**What is expected:** Where a line of the listing below includes the word "logs", reproduce that line.

____

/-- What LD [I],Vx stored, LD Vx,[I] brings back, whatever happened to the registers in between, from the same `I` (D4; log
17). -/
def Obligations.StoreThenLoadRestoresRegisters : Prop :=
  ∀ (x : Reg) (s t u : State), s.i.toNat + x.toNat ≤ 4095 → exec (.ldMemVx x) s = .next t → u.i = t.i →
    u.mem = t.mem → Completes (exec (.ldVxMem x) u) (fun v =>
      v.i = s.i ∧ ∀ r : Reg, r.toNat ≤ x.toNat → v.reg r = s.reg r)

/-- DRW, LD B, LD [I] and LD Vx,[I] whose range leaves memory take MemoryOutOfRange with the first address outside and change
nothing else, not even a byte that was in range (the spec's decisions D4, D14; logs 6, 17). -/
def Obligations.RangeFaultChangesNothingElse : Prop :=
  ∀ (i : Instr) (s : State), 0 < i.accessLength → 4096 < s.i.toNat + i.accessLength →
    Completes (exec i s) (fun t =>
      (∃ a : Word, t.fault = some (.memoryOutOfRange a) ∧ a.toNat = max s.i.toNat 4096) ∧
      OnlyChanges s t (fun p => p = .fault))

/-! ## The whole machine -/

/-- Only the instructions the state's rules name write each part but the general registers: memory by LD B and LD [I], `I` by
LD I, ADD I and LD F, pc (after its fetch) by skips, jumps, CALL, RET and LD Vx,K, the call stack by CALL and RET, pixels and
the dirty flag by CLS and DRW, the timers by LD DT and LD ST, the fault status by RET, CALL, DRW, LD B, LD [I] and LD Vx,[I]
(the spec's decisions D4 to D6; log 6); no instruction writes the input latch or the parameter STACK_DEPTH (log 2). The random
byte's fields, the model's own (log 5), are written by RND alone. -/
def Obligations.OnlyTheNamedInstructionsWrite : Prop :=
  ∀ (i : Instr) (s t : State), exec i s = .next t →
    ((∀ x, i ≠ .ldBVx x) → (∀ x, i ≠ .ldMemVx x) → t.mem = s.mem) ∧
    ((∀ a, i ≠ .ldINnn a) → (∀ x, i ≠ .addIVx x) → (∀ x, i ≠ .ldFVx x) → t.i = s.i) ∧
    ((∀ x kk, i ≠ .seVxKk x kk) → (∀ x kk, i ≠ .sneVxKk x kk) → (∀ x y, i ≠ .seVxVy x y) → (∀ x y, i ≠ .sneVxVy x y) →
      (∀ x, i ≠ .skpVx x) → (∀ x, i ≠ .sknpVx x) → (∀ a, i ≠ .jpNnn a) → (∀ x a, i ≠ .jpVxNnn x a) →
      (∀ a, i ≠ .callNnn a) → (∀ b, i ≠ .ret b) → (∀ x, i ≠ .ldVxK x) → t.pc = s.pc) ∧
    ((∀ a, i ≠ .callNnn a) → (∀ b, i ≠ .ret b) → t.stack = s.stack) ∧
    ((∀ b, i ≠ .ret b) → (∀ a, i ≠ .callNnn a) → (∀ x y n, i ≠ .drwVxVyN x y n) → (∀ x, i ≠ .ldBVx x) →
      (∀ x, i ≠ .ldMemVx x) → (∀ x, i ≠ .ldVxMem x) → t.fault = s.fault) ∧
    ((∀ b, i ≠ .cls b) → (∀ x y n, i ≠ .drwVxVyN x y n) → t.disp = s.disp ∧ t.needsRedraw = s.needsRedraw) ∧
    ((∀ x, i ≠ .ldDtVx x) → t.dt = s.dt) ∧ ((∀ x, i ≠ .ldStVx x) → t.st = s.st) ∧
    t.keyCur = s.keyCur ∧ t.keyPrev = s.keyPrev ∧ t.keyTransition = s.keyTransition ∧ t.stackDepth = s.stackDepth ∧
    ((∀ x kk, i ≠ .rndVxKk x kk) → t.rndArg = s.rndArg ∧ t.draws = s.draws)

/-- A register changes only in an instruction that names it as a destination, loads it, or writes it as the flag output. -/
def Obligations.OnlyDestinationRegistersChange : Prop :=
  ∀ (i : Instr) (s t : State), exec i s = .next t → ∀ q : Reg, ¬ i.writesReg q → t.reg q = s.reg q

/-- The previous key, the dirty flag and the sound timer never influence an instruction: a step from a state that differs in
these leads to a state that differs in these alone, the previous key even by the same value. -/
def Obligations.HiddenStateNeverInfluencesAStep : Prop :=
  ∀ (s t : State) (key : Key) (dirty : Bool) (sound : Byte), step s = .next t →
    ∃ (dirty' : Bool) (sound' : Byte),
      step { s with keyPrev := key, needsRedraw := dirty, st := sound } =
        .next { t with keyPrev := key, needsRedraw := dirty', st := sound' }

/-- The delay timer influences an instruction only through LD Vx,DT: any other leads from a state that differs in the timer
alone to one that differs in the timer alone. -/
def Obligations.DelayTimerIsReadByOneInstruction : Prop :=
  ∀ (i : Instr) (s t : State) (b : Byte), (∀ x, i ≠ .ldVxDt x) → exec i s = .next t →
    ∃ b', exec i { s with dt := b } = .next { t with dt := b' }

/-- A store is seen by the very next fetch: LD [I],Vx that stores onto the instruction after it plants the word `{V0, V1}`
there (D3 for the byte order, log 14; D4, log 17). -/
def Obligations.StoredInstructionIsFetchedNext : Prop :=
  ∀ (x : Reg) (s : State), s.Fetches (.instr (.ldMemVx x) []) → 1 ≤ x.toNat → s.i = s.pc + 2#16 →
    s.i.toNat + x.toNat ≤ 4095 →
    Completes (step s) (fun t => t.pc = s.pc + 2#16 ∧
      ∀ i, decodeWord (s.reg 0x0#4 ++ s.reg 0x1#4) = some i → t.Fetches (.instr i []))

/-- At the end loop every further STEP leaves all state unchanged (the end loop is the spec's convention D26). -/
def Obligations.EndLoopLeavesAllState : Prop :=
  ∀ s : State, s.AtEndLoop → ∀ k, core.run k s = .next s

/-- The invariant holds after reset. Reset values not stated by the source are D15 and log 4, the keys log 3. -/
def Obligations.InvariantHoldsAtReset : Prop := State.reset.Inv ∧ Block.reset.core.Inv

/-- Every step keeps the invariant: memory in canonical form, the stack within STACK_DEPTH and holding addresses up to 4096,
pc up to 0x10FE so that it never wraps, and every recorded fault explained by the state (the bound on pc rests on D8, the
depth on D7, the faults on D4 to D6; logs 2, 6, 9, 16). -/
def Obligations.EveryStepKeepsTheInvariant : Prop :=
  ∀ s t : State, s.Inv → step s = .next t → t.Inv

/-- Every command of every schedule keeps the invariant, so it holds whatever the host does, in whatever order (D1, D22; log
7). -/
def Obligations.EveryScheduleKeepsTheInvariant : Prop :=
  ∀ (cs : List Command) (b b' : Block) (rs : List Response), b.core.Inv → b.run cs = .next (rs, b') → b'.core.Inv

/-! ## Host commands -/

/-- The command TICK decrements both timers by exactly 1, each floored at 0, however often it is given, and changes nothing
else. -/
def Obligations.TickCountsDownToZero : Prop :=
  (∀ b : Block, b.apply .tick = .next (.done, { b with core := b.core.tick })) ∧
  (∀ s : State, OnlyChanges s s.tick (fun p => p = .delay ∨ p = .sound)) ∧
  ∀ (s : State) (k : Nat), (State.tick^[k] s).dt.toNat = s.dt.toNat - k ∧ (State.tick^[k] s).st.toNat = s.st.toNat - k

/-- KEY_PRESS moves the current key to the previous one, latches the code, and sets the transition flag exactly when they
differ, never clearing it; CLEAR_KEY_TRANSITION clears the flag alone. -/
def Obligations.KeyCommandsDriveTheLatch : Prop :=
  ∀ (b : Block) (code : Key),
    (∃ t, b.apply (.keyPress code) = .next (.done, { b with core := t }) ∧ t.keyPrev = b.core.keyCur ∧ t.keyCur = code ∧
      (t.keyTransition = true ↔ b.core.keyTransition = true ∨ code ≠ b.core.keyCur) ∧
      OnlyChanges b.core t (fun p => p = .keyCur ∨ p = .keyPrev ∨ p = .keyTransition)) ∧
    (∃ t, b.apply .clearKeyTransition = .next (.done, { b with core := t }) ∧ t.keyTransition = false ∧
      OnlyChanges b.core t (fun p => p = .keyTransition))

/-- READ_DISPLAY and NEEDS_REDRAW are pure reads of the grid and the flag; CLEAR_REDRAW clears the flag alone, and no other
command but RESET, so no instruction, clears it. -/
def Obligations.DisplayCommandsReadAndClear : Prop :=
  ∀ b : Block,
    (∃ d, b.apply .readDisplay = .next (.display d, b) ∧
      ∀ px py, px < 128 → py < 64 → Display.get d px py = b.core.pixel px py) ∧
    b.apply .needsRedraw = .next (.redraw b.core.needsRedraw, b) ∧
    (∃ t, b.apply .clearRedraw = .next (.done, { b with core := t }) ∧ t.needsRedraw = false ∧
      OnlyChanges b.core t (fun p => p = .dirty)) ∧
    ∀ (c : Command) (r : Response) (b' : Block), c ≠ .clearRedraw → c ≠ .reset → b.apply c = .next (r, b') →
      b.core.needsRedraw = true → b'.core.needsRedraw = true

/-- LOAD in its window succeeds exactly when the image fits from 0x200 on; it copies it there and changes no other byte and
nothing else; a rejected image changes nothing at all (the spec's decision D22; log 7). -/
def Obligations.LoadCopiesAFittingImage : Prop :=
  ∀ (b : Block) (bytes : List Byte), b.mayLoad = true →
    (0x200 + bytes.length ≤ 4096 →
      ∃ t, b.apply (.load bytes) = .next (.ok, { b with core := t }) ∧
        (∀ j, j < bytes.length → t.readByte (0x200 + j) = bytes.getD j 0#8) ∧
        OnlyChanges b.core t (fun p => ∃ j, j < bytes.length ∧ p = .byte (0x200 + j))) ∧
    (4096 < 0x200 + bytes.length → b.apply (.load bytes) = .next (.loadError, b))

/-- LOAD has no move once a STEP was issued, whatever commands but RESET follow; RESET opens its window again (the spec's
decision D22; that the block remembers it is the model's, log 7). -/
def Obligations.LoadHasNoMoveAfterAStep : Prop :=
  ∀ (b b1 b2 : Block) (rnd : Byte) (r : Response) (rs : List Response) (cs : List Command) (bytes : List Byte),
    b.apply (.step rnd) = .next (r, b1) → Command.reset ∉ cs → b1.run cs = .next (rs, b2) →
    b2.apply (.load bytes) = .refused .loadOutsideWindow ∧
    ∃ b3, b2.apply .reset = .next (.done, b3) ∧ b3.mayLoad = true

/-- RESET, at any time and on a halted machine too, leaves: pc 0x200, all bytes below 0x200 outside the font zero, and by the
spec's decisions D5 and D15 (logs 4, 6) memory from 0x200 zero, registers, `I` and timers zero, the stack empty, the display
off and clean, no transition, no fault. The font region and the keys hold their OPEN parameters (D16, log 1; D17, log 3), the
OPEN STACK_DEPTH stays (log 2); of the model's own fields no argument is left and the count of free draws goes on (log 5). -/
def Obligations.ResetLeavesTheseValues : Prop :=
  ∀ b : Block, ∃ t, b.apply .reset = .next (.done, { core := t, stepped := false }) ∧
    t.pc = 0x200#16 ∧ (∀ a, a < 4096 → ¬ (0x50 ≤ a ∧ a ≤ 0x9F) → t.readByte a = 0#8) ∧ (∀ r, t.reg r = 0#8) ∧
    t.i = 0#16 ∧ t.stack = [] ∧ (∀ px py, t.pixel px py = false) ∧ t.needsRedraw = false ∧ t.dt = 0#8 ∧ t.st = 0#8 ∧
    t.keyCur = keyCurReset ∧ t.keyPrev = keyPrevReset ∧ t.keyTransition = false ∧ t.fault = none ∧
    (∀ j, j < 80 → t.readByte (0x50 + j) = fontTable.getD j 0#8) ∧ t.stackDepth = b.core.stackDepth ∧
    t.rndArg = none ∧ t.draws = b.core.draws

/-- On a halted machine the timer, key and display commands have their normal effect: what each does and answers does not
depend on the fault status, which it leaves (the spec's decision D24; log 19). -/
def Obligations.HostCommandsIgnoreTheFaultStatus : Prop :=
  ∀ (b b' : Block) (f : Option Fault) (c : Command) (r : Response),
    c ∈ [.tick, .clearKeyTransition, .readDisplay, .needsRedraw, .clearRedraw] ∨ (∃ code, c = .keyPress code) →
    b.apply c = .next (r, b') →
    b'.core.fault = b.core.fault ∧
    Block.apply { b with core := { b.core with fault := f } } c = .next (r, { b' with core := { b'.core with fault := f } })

____

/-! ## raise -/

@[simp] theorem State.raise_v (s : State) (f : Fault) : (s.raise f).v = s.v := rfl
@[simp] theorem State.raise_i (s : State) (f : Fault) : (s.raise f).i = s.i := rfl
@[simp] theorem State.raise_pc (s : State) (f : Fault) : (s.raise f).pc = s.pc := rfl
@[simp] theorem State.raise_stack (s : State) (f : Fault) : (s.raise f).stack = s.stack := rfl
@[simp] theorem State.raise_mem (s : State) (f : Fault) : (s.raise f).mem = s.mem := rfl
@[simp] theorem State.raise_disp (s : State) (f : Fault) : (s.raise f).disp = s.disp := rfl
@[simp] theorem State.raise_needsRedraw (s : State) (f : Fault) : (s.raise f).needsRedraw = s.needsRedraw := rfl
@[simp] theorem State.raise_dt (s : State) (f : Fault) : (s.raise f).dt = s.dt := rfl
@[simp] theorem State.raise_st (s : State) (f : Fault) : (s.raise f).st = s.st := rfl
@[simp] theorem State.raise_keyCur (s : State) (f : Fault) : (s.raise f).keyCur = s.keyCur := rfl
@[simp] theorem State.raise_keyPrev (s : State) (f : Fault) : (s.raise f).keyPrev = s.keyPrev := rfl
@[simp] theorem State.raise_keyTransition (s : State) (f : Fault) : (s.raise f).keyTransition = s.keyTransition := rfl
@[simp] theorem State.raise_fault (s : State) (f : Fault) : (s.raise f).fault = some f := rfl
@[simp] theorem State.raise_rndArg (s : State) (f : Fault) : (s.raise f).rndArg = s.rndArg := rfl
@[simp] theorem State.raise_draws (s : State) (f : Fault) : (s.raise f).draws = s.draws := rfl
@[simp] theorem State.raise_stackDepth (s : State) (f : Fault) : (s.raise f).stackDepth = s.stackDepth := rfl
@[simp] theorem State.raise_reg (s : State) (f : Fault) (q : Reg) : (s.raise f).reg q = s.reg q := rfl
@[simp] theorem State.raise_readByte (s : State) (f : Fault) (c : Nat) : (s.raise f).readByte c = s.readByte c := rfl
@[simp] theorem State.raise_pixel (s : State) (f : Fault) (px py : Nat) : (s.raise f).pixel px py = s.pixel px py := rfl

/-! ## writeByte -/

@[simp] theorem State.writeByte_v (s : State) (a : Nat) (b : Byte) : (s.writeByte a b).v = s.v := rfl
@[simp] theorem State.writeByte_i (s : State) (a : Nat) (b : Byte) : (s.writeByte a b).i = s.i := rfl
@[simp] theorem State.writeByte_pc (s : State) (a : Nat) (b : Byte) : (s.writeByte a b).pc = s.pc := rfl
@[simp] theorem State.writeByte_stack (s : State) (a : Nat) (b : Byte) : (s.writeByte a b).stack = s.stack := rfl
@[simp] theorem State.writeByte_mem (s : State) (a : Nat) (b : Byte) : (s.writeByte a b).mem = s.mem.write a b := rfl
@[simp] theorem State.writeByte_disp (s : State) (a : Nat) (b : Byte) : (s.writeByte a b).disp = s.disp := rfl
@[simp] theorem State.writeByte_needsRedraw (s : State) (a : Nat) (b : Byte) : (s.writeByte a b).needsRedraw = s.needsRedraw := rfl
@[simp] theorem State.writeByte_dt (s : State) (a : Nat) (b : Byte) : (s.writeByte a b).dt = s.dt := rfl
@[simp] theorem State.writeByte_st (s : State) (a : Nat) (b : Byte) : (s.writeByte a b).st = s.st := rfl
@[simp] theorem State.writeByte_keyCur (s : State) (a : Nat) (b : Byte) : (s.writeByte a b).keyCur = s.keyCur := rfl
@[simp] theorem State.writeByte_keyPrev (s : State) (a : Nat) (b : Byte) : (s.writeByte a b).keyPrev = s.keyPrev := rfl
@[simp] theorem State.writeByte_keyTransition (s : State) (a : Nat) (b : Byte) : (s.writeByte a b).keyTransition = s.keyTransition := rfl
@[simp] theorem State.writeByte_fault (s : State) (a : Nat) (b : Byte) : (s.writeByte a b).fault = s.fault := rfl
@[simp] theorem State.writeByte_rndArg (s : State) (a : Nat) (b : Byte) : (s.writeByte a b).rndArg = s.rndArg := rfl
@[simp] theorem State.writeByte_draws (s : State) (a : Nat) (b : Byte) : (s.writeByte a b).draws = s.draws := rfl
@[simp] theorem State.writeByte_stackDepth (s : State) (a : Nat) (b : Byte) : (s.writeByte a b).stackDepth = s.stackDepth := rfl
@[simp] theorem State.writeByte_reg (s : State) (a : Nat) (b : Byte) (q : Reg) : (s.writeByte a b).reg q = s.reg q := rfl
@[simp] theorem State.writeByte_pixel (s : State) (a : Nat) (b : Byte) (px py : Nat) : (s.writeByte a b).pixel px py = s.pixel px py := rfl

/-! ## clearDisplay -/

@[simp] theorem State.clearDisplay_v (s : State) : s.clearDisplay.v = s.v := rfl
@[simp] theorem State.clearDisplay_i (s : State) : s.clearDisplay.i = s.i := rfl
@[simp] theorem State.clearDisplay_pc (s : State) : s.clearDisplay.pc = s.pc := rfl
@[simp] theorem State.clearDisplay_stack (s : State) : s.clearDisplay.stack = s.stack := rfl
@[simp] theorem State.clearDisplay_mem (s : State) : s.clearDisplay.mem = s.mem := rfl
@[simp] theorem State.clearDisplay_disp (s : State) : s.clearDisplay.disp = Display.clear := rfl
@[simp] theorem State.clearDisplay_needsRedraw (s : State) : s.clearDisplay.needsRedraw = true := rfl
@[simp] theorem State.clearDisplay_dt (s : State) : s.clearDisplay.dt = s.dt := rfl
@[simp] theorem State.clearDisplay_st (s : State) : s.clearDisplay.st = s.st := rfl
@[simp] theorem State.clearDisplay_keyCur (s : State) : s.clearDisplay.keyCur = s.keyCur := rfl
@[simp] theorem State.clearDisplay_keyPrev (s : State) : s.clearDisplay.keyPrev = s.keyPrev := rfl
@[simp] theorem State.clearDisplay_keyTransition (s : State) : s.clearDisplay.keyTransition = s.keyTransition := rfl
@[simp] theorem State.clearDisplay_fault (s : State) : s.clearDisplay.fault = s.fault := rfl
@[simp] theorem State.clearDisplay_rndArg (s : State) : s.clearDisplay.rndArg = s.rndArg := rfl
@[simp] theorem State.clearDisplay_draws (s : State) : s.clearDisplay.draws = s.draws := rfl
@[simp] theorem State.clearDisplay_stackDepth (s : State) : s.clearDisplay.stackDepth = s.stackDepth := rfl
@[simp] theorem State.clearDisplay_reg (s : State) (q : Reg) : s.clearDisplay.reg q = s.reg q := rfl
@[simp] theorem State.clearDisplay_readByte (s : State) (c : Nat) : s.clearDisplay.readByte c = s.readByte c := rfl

____

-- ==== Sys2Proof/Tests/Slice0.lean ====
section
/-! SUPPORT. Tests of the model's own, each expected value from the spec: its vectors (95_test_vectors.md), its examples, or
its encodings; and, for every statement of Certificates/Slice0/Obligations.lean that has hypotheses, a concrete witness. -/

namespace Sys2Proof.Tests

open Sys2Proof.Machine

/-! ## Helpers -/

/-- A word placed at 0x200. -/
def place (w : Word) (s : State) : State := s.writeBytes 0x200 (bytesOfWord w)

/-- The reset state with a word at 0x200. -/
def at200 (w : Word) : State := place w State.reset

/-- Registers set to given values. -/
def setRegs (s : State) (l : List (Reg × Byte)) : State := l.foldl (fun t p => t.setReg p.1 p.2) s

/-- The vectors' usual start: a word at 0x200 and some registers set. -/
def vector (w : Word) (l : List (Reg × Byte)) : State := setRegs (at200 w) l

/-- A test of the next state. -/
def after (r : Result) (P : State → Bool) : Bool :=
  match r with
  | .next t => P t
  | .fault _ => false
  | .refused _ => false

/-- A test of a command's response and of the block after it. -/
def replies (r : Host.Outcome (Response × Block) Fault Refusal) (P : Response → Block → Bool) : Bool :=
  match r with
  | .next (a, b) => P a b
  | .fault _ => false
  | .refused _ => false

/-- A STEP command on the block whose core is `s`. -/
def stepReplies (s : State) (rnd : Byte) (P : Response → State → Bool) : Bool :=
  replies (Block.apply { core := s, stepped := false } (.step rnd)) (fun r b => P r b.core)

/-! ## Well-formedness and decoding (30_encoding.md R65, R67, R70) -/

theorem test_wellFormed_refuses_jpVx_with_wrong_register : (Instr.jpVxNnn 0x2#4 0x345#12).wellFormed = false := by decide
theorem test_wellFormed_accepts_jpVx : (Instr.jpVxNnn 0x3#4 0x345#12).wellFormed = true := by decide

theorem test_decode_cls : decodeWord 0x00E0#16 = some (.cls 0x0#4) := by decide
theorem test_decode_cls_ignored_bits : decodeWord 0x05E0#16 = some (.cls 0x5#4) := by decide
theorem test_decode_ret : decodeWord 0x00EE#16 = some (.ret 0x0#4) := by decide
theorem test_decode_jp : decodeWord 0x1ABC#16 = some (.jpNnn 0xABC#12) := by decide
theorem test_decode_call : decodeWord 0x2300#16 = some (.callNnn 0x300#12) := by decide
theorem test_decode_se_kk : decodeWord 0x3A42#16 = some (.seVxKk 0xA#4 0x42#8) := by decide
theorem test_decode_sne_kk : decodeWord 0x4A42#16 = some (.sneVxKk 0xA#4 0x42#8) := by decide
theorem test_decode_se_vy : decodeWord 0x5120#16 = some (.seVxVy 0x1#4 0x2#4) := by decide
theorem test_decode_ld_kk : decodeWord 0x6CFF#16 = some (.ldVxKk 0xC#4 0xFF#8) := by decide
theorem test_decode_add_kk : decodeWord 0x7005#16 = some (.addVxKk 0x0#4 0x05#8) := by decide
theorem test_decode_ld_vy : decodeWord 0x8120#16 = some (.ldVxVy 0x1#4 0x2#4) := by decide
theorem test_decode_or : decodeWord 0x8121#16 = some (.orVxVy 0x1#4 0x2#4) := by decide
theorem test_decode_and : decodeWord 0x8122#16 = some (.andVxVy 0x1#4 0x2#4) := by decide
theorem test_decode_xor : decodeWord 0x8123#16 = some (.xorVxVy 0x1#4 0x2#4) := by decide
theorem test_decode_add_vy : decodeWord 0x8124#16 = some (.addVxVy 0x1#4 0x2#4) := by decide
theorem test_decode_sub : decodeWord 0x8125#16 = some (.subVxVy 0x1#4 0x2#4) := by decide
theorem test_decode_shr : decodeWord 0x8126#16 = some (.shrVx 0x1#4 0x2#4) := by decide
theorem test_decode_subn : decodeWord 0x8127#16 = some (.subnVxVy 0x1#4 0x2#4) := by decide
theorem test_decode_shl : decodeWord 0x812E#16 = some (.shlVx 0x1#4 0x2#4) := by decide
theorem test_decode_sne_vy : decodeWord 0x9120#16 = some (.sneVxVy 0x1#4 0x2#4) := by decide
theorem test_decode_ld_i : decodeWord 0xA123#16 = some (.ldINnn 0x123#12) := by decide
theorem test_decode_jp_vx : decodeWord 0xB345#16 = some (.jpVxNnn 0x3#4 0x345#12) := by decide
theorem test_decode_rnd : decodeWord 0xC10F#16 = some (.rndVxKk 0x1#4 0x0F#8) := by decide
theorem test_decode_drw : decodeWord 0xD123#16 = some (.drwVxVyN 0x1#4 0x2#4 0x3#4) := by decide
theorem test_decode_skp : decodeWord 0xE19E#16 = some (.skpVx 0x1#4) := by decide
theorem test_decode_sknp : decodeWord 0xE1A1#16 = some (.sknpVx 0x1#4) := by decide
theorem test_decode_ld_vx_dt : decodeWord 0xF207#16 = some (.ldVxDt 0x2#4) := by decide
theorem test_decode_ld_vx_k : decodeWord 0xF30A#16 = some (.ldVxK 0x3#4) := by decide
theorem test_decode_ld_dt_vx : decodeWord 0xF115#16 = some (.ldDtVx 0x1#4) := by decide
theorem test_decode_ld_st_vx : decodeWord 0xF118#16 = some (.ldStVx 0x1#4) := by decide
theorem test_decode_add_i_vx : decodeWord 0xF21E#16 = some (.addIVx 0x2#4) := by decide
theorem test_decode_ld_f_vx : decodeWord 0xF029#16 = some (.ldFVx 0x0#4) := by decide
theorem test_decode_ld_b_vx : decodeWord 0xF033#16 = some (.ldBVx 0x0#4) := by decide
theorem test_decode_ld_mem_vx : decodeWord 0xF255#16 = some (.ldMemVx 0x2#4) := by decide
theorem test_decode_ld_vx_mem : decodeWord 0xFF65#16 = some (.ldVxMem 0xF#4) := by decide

____

**Solution for this task:**
nothing else, not even a byte that was in range (the spec's decisions D4, D14; logs 6, 17). -/
depth on D7, the faults on D4 to D6; logs 2, 6, 9, 16). -/
spec's decisions D5 and D15 (logs 4, 6) memory from 0x200 zero, registers, `I` and timers zero, the stack empty, the display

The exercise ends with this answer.